= Sibuyanons Against Mining =

Filipino environmental advocacy group

Sibuyanons Against Mining (SAM) is an environmental advocacy group organized primarily by Sibuyanons. It has been fighting for mining moratorium in Sibuyan Island (Philippines). It aims to protect the island, which has the world's densest forest, the Philippine's cleanest river and Mount Guiting-Guiting, from future environmental degradation and exploitation.

== History ==
SAM was primarily an online advocacy created in February 2006 and formed formally on July 2, 2006 in Intramuros, Manila. From then on, it helped organize the creation of a worldwide environmental advocacy campaign against mining operations in Sibuyan Island.

== Advocacy ==
SAM adheres to responsible stewardship. Mining in the island is not sustainable because the island-people live by the island's bounties. Endemism and biodiversity are major factors why SAM is also looking for mining moratorium in the island since it is a center of endemism and critical plant site.

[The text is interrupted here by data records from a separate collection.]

/-- A trap raised by decode checks names the active mask (spec/03 R54). -/
def Here.decodeTrap (h : Here) (c : Cause) (d : Nat) : RecInfo := { cause := c, detail := d, lanes := h.f.mask.toNat }

/-- Checks 5 to 7 of R51: a latch unread since line entry, an absent unit, a vector register beyond the allocation. ACCRD and
ACCWR have two conditions of step 7, whose order the spec does not give: here a register beyond the allocation comes before an
accumulator name beyond the count (log 39). DESIGN CHOICE: a slot that executed without a register result (a store, a branch not
taken) leaves no latch, so that a read of its latch is LINE with DETAIL 4 at the reading slot (R34, R36; log 39). -/
def preCheck (i : Instr) (h : Here) (s : State) : Option RecInfo :=
  let ft := footOf i
  if ft.lats.any fun n => !h.f.latches.has n then some (h.decodeTrap .line 4)
  else if ft.op == 0xEA && !s.g9 then some (h.decodeTrap .unit 0)
  else if (ft.reads ++ ft.writes).any fun r => match r with | .v n => decide (16 * h.g.blocks ≤ n) | _ => false
  then some (h.decodeTrap .spad 0)
  else none

/-- A traversal instruction without an active lane waits for nothing (spec/17 R313). -/
def idleTrav (i : Instr) (h : Here) : Bool :=
  match i.engRow with
  | some (sg, w) => 0xDC ≤ sg.op && sg.op ≤ 0xDF && h.active w.g w.gn == 0
  | none => false

/-- The source lane of SHFL. -/
def shflLane (fn l b : Nat) : Nat :=
  match fn with
  | 0 => b % 32
  | 1 => if b ≤ l then l - b else l
  | 2 => if l + b < 32 then l + b else l
  | _ => l ^^^ (b % 32)

/-- The lane from which SHFL's lane `l` takes its value (spec/05 R105). -/
def Here.shflFrom (h : Here) (w : AluW) (l : Nat) : Nat :=
  shflLane w.fn.val l (match w.b with
    | .v _ => h.src32 w.b 0 l
    | o => h.src64 o w.imm.toNat l)

/-- The lanes of a vector register that the instruction reads: the active ones; for SHFL's first operand and for RDLANE the source
lanes, active or not (spec/05 R105, R106); for the registers of an MMA or MQB all of them (spec/11 R234). -/
def Here.readLanes (h : Here) (i : Instr) (act : W32) (n : Nat) : W32 :=
  match i with
  | .shfl w =>
    (if (opRegs w.a (if w.ty.is64 then 2 else 1) 1).contains (.v n) then maskOf fun l => (lanesOf act).any fun j => h.shflFrom w j == l
     else 0) ||| (if (opRegs w.b 1 1).contains (.v n) then act else 0)
  | .rdlane w => BitVec.ofNat 32 (2 ^ (h.src64 w.b 0 0 % 32))
  | .mma _ | .mqb _ => 0xFFFFFFFF
  | _ => act

/-- Does the instruction read a register that an uncorrectable error has hit (spec/26 R416, R417), and of which array? A mask written
in some lanes only is read too, since its word is re-formed, and so is SIG by an instruction that updates, checks or reads it. An
operation that has issued and waits has its operands (spec/20 R359). -/
def badRead (i : Instr) (h : Here) : Option Nat :=
  if (h.g.badV.isEmpty && h.g.badR.isEmpty) || h.f.held.isSome then none else
  let ft := footOf i
  let f := fieldsOf i
  let act := h.active (Fin.ofNat 16 f.g.toNat) (f.gn == 1)
  let badV (r : Reg) : Bool := match r with
    | .v n => (lanesOf (h.readLanes i act n)).any fun l => h.g.badV.has (32 * n + l)
    | _ => false
  let sig := !noSig ft.op || ft.op == 0x69 || (ft.op == 0x1E && f.imm.toNat % 256 == 0x12)
  if ft.reads.any badV then some 1
  else if ft.reads.any h.g.badR.contains || (sig && h.g.badR.contains (.sig h.f.uid)) ||
    (act != 0xFFFFFFFF && ft.writes.any fun r => match r with | .k _ => h.g.badR.contains r | _ => false)
  then some 2 else none

def readsBad (i : Instr) (h : Here) : Bool := (badRead i h).isSome

/-- Does the instruction write a register with an outstanding write: in one of its active lanes, or, where it is long-latency, in any
(spec/07 R144, spec/14 R278)? -/
def Here.mustWait (h : Here) (i : Instr) : Bool :=
  let ft := footOf i
  let f := fieldsOf i
  ft.writes.any (h.g.outstandingIn (if longLatency ft.op then allLanes else h.active (Fin.ofNat 16 f.g.toNat) (f.gn == 1))) &&
    !idleTrav i h

/-- Run one instruction row for the current fragment: checks 5 to 7, then the scoreboard (a write of a register with an
outstanding write stalls, spec/07 R144), an error in a register that it reads, then the effect. -/
def runSlot (i : Instr) (act : Here → State → SlotResult) (s : State) : Host.Outcome State Fault Refusal :=
  match s.here with
  | none => .fault .noFragment
  | some h =>
    match preCheck i h s with
    | some r => .next (s.takeTrap h r)
    | none =>
      if h.mustWait i then .next (s.conclude h i .stall)
      else match badRead i h with
        | some arr => .next (s.freeze h .uncorr (some arr))
        | none => .next (s.conclude h i (act h s))

end Sys2Proof.Machine
end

They 'think that exploration could destroy the environment, the ecological balance, particularly the Mount Guiting-Guiting, which means posing a threat to the human beings of the area.'

On September 2, 2006, almost 8,000 people (first in the history of Romblon province) gathered in front of a mining site to express their environmental concern. The mobilization was realized in collaboration with the sambuligan or basic ecclesial communities of the Immaculate Conception Shrine Parish of San Fernando, Romblon, and the Vicariate of Sibuyan.

== Network ==
The advocacy is now worldwide through its online petition and local and international environmental organizations' support. SAM is also a member of the Philippine's alliance against mining, Alyansa Tigil Mina.